====== Material for the task
-- ==== Sys2Proof/Laws/Ran.lean ====
section
/-!
SUPPORT. What each command can change: `exec_ran` joins the lemmas of the commands into one.
-/

namespace Sys2Proof.Machine

/-- The set of parts a command touches, as the lemmas of Laws/Eff.lean number them. -/
def touched : Instr → Nat
  | .behaviourLevelWrite .. => 0xfffff
  | .d2dCorrectedError .. => 0x11d
  | .d2dUncorr .. => 0xfffff
  | .registerWrite .. => 0xfffff
  | .rcFieldRead .. => 0x815
  | .devMgmtSemRead .. => 0x815
  | .pgCommit .. => 0xfffff
  | .commitSwap .. => 0x7991f
  | .pgDiscard .. => 0xfffff
  | .pgLock .. => 0xfffff
  | .pgSoftRst .. => 0xfffff
  | .softResetDone .. => 0x7911f
  | .pgEnableWrite .. => 0xfffff
  | .pgEvtInj .. => 0xfffff
  | .ibiRaise => 0x14
  | .i3cEntdaa .. => 0x10
  | .i3cResponseRead => 0xc017d
  | .compositeWindowAccess .. => 0xfffff
  | .remoteAccessApply .. => 0xfffff
  | .remoteResponseRx .. => 0xf917f
  | .remoteTmo .. => 0xf917f
  | .identify .. => 0xfffff
  | .regRead .. => 0xfffff
  | .regWrite .. => 0xfffff
  | .events .. => 0xfffff
  | .logRead .. => 0xfffff
  | .sensors .. => 0xfffff
  | .imageExport .. => 0xfffff
  | .exportSnapshotExpire => 0x20
  | .imageImport .. => 0xfffff
  | .imageImportCommit .. => 0xfffff
  | .imageImportClear .. => 0xfffff
  | .fwStage .. => 0xc01fd
  | .stagingOwnerExpire => 0x80
  | .fwActivate .. => 0xc01fd
  | .reset .. => 0xfffff
  | .composite .. => 0xfffff
  | .edurnOtherOpcode .. => 0xfffff
  | .lifecycleState .. => 0xc01fd
  | .lifecycleNonce .. => 0xc01fd
  | .nonceExpire => 0x80
  | .lifecycleTransition .. => 0xc01fd
  | .rbCommit .. => 0xc01fd
  | .warmRst .. => 0xc017d
  | .coldStart .. => 0x8057d
  | .memoryWipeComplete .. => 0x7b53f
  | .upstreamPerstDeassert .. => 0x7d11f
  | .rollCallRx .. => 0x7b11f
  | .membershipStable .. => 0x7b11f
  | .heartbeatRx .. => 0x7b11f
  | .heartbeatSend => 0x1811d
  | .hbLossExpire => 0x7b11f
  | .handover .. => 0x7b11f
  | .laneSignalDetect .. => 0x7991f
  | .laneSymbolLock .. => 0x7911f
  | .laneLockLoss .. => 0x7911f
  | .laneMarkerRx .. => 0x7911f
  | .qualificationEnd .. => 0x7911f
  | .bringupStepTimeout .. => 0x7911f
  | .bringupRetryTimer .. => 0x7911f
  | .trimTick .. => 0x7911f
  | .prbsLost .. => 0x7911f
  | .injOne .. => 0x7911f
  | .eyeStart .. => 0x7911f
  | .eyeAbort .. => 0x7911f
  | .eyeScanDone .. => 0x7911f
  | .spareReq .. => 0x7911f
  | .spareRel .. => 0x7911f
  | .dataFlitRx .. => 0x7911f
  | .flitCheckFail .. => 0x7911f
  | .rsUncorrectable .. => 0x7911f
  | .statusRx .. => 0x7911f
  | .nakRx .. => 0x7911f
  | .initRx .. => 0x7911f
  | .resetRx .. => 0x7911f
  | .linkFlitReservedRx .. => 0x7911f
  | .statusSend .. => 0x7911f
  | .nakRepeat .. => 0x7911f
  | .replayTimeout .. => 0x7911f
  | .initRepeat .. => 0x7911f
  | .initTimeout .. => 0x7911f
  | .lockLossTimeout .. => 0x7911f
  | .silentTimeout .. => 0x7911f
  | .linkDown .. => 0x7911f
  | .linkResetIdleEnd .. => 0x7911f
  | .lreset .. => 0x7911f
  | .portEnableWrite .. => 0x7911f
  | .wakeSend .. => 0x7911f
  | .wakePatternDetect .. => 0x7991f
  | .weatherSend .. => 0x7911f
  | .weatherRx .. => 0x7911f
  | .wxStale .. => 0x7911f
  | .ethFrameRx .. => 0x7911f
  | .pfcFrameRx .. => 0x7911f
  | .pauseFrameRx .. => 0x7911f
  | .pfcRepeat .. => 0x7911f
  | .pfcQuantaExpire .. => 0x7911f
  | .pfcWatchdog .. => 0x7911f
  | .ethPcsChange .. => 0x7911f
  | .straitMatch .. => 0x7911f
  | .descriptorRx .. => 0x7911f
  | .reorderStall .. => 0x7911f
  | .straitFaultDetect .. => 0x7991f
  | .strEnWrite .. => 0x7911f
  | .straitDrainDone .. => 0x7991f
  | .straitSelftestDone .. => 0x7991f
  | .harbourUncorrRead .. => 0x7911f
  | .segmentDrainDone .. => 0x7991f
  | .segmentDrainTimeout .. => 0xfffff
  | .mirrorRecordWrite .. => 0x7911f
  | .islReset .. => 0x7911f
  | .islTestWrite .. => 0x7911f
  | .islandResetDone .. => 0x7911f
  | .scheduleDecision .. => 0x7911f
  | .wheelSlotDue .. => 0x7911f
  | .gateTransition .. => 0x7911f
  | .gateSwitchRequest .. => 0x7911f
  | .mtrRead .. => 0x7911f
  | .mtrWrite .. => 0x7911f
  | .mtrReadClr .. => 0x7911f
  | .escWaitTimeout .. => 0x7911f
  | .routeHoldExpire .. => 0x7911f
  | .portRejoin .. => 0x7911f
  | .stuckLane .. => 0x7911f
  | .swap .. => 0x7911f
  | .tblRead .. => 0x7911f
  | .tblWrite .. => 0x7911f
  | .sqDoorbell .. => 0x1811f
  | .rqDoorbell .. => 0x1811f
  | .cqConsumerDoorbell .. => 0x1811f
  | .cqArmDoorbell .. => 0x1811f
  | .cqArmSolDoorbell .. => 0x1811f
  | .wqeStart .. => 0x1811f
  | .requestPacketSend .. => 0x1811f
  | .sftSendRx .. => 0x1811f
  | .sftWriteRx .. => 0x1811f
  | .sftReadReqRx .. => 0x1811f
  | .sftAtomicRx .. => 0x1811f
  | .sftNotifyRx .. => 0x1811f
  | .rndvFinishRx .. => 0x1811f
  | .ackRx .. => 0x1811f
  | .rnrNakRx .. => 0x1811f
  | .seqNakRx .. => 0x1811f
  | .errorNakRx .. => 0x1811f
  | .resyncRx .. => 0x1811f
  | .readRespRx .. => 0x1811f
  | .atomicRespRx .. => 0x1811f
  | .retransmitTimeout .. => 0x1811f
  | .rnrWaitExpire .. => 0x1811f
  | .seqNakRepeat .. => 0x1811f
  | .ackTimer .. => 0x1811f
  | .rateRecover .. => 0x1811f
  | .contextFetchDone .. => 0x1811f
  | .fetchSlow .. => 0x1811f
  | .lagoonAdmit .. => 0x1811f
  | .peerRecordIdleEvict .. => 0x1811f
  | .hostCompletionRx .. => 0x3811f
  | .hostReadTimeout .. => 0x3811f
  | .qpQuery => 0x1811f
  | .qpCreate => 0x1811f
  | .qpModify => 0x1811f
  | .qpDestroy => 0x1811f
  | .rangeRead => 0x1811f
  | .rangeWrite => 0x1811f
  | .cqCreate => 0x1811f
  | .cqDestroy => 0x1811f
  | .cqQuery => 0x1811f
  | .reg .. => 0x1811f
  | .rereg .. => 0x1811f
  | .dereg => 0x1811f
  | .mrgQuery => 0x1811f
  | .invalSlice => 0x1811f
  | .mrgRetireDone => 0x1811f
  | .xltFetchDone .. => 0x1811f
  | .winRdLive => 0x1811f
  | .winRdShadow => 0x1811f
  | .winWrShadow => 0x1811f
  | .winCommit => 0x1811f
  | .winDiscard => 0x1811f
  | .windowFenceDone .. => 0x1811f
  | .brgRdLive => 0x1811f
  | .brgRdShadow => 0x1811f
  | .brgWrShadow => 0x1811f
  | .brgWinCommit => 0x1811f
  | .brgDiscard => 0x1811f
  | .errClr => 0x1811f
  | .grpRd => 0x1811f
  | .grpWr => 0x1811f
  | .grpCommit => 0x1811f
  | .brgMemWriteTlp .. => 0x1811f
  | .brgMemReadTlp .. => 0x1811f
  | .brgQueuedReadIssue => 0x1811f
  | .brgAtomicopTlp .. => 0x1811f
  | .brgLockedRead .. => 0x1811f
  | .brgUnlockMsg .. => 0x1811f
  | .brgRdTimeout .. => 0x1811f
  | .winLockTmo .. => 0x1811f
  | .pfAgeExpire .. => 0x1811f
  | .messageNotifyRx .. => 0x1811f
  | .fwdRangeWrite .. => 0x1811f
  | .mapRead => 0x1811f
  | .mapWrite => 0x1811f
  | .wireCommit => 0x1c11f
  | .wireCommitComplete => 0x1c11f
  | .slotWireEdge .. => 0x1c11f
  | .ctxQuery .. => 0x1811f
  | .ctxCreate .. => 0x1811f
  | .ctxDestroy .. => 0x1811f
  | .matchDoorbell .. => 0x1811f
  | .matchPost .. => 0x1811f
  | .matchProbe .. => 0x1811f
  | .matchCancel .. => 0x1811f
  | .overflowFetchDone .. => 0x1811f
  | .grpRead .. => 0x2011d
  | .grpCreate .. => 0x2011d
  | .grpModify .. => 0x2011d
  | .grpDestroy .. => 0x2011d
  | .childRead .. => 0x2011d
  | .childWrite .. => 0x2011d
  | .memberRead .. => 0x2011d
  | .memberBind .. => 0x2011d
  | .memberUnbind .. => 0x2011d
  | .collDoorbell .. => 0x3891f
  | .collDescriptorStart .. => 0x3811f
  | .collUpRx .. => 0x3891f
  | .collDownRx .. => 0x3891f
  | .collFaultRx .. => 0x3891f
  | .collAbortRx .. => 0x3891f
  | .collGoOnRx .. => 0x3891f
  | .collRedeliverRx .. => 0x3891f
  | .collFaultTimeout .. => 0x3811f
  | .collOpTimeout .. => 0x3811f
  | .expTlpRx .. => 0x5811f
  | .configRequest .. => 0x7811f
  | .vhHotReset .. => 0x7811f
  | .bind .. => 0x5811f
  | .unbind .. => 0x5811f
  | .bindHoldoffEnd .. => 0x5811f
  | .pwRdLive => 0x5811f
  | .pwRdShadow => 0x5811f
  | .pwWrShadow => 0x5811f
  | .pwCommit => 0x5811f
  | .pwDiscard => 0x5811f
  | .isoSet .. => 0x5811f
  | .isoRel .. => 0x5811f
  | .dpcTrigger .. => 0x5811f
  | .expDlChange .. => 0x7811f
  | .expEnWrite .. => 0x7811f
  | .compositePacketRx .. => 0x5811f
  | .compositeAckRx .. => 0x5811f
  | .compositeNakRx .. => 0x5a11f
  | .compositeAckSend .. => 0x5811f
  | .cmpRtoExpire .. => 0x5a11f
  | .cplTmoExpire .. => 0x5811f
  | .slotPrsntChange .. => 0x5c11f
  | .slotWakeEdge .. => 0x5c11f
  | .slotAlertEdge .. => 0x1c11f
  | .slotClkreqChange .. => 0x5c11f
  | .perstDeassertTimer .. => 0x5811f
  | .bmeClear .. => 0x3811f
  | .initiateFlr .. => 0x3811f
  | .flrComplete .. => 0x1811f
  | .d3hotEntry .. => 0x3811f
  | .d0Return .. => 0x3811f
  | .tagQuarantineEnd .. => 0x1811f
  | .sliceCreate .. => 0x1811f
  | .sliceQuiesce .. => 0x1811f
  | .sliceDrained .. => 0x1811f
  | .sliceQuiesceTmo .. => 0x1811f
  | .sliceResume .. => 0x3891f
  | .sliceReset .. => 0x3811f
  | .sliceForceReset .. => 0x3811f
  | .sliceRemove .. => 0x3811f
  | .sliceResetComplete .. => 0x1811f
  | .commandDoorbell .. => 0x1811f
  | .commandRingEntry .. => 0x1811f
  | .eventRingDoorbell .. => 0x1811f
  | .msixUnmask .. => 0x1811f
  | .atsTranslationCompletion .. => 0x3891f
  | .prgResponse .. => 0x3811f
  | .pageRequestTimeout .. => 0x3811f
  | .atsInvalidateRequest .. => 0x1811f
  | .atsInvalidateComplete .. => 0x1811f
  | .timeFlitSend .. => 0x9004
  | .timeFlitRx .. => 0x7991f
  | .gmRoundTick => 0x1
  | .gmRecordStale .. => 0x111d
  | .holdoverExpire => 0x811d
  | .ppsInEdge => 0x7991f
  | .ppsInLost => 0x111d
  | .ppsOutSecond => 0x4
  | .setGo => 0x7991f
  | .phaseLoadGo => 0x7991f
  | .hznRead => 0x11d
  | .hznWrite => 0x111d
  | .arm => 0x7991f
  | .disarm => 0x111d
  | .horizonFire => 0x7991f
  | .feedPresentChange .. => 0x409
  | .feedGood .. => 0x51d
  | .feedBelowSwLevel => 0x51d
  | .switchNow => 0x51d
  | .feedSwitchBack => 0x51d
  | .efuseTrip .. => 0x51d
  | .pathOpenConfirmed .. => 0x51d
  | .retryPeriodExpire .. => 0x1
  | .inrushChargeComplete .. => 0x51d
  | .tripClr .. => 0x51d
  | .dipBegin => 0x51d
  | .dipEnd .. => 0x51d
  | .throttleEnd => 0x405
  | .lossOfSupply => 0xc25
  | .aonPowerLoss => 0x400
  | .plinkAck .. => 0x800
  | .plinkRequestTimeout .. => 0xfffff
  | .plinkMeasurementReport .. => 0x9
  | .pwrReq .. => 0x91d
  | .domainTransitionDone .. => 0xfffff
  | .domainWake .. => 0x91d
  | .spdmGetVersion .. => 0x8d
  | .spdmGetCapabilities .. => 0x8d
  | .spdmNegotiateAlgorithms .. => 0x8d
  | .spdmGetDigests .. => 0xd
  | .spdmGetCertificate .. => 0xd
  | .spdmChallenge .. => 0xd
  | .spdmGetMeasurements .. => 0xd
  | .spdmOtherRequest .. => 0xd
  | .setEndpointId .. => 0x84
  | .getEndpointId .. => 0x4
  | .getMctpVersionSupport .. => 0xc
  | .getMessageTypeSupport .. => 0x4
  | .doeDiscovery .. => 0x4
  | .patrolScrub .. => 0xf997f
  | .deviceFaultDetect .. => 0x813d
  | .mpWatchdogMiss .. => 0xf917f
  | .logClr => 0x7911f
  | .rdGo => 0x7911f
  | .agingMeasure .. => 0x7911f
  | .agingTrendPeriod => 0x7911f
  | .chkGo .. => 0x7931f
  | .chkAbort .. => 0x7931f
  | .chkJobComplete .. => 0x7931f
  | .chkWatchReread .. => 0x7931f
  | .thermalSample .. => 0xc53d
  | .thermalThrottleEnd => 0x40d
  | .deferredWarmReset => 0xc017d
  | .vioChange .. => 0x400d
  | .feedNotGood .. => 0x1
  | .retryAttempt .. => 0x51d
  | .expFlowControlCreditRx .. => 0x7911f
  | .hostSliceRegisterWrite .. => 0xfffff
============
• Exercise description
Copy every line from the material in which the word "lemmas" can be found.

• Response area
SUPPORT. What each command can change: `exec_ran` joins the lemmas of the commands into one.
/-- The set of parts a command touches, as the lemmas of Laws/Eff.lean number them. -/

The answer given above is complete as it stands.